Да не было бы никакого постановления, наверняка бы не было, если бы предложение органов принял. Они его летом 44-го в Ленинградское управление госбезопасности вызывали – стукача из него сделать собирались. Рассуждали просто: страху натерпелся, на все согласится, а недовольные сами к нему потянутся. Не согласился! Вот за это и уничтожили.
Ахматова ради сына два хвалебных стихотворения о Сталине написала. Плохих. Хуже некуда. Даже Александр Фадеев засомневался: сто́ит ли печатать? С ЦК посоветовался. Сказали: сто́ит и прямо в „Правде“. Ко всеобщему сведению.
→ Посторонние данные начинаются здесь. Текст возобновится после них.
-- ==== Sys2Proof/Laws/State.lean ====
section
/-! SUPPORT. Field by field, what the updates of Machine/Ops.lean leave of the state and of the running thread: true by
definition, so that no later proof unfolds a record update. -/

namespace Sys2Proof.Machine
Сыну от этого легче не стало. А ее в 51-м в Союзе писателей восстановили. Ее – да. А Зощенко – нет. Он и заявления не подавал. Чувство собственного достоинства было».
NB
31 октября 1944 года нарком госбезопасности В. Меркулов докладывал А. Жданову о том, как оценивают «подвергшиеся справедливой критике писатели» все происходящее в литературном мире.
Зощенко:Советская литература сейчас представляет жалкое зрелище.
Федор Гладков:Трудно писать. Невыразимо трудно… Исподличались люди.
Корней Чуковский:Всюду ложь, издевательства и гнусность.
«Кинематографист Александр Довженко не затрагивает товарища Сталина, но враждебно отзывается о руководителе коммунистов Украины товарище Хрущеве».
* * *
Леонид Косматов – один из самых талантливых кинооператоров советских лет. Снимал много, долго и почти никогда то, что хотелось.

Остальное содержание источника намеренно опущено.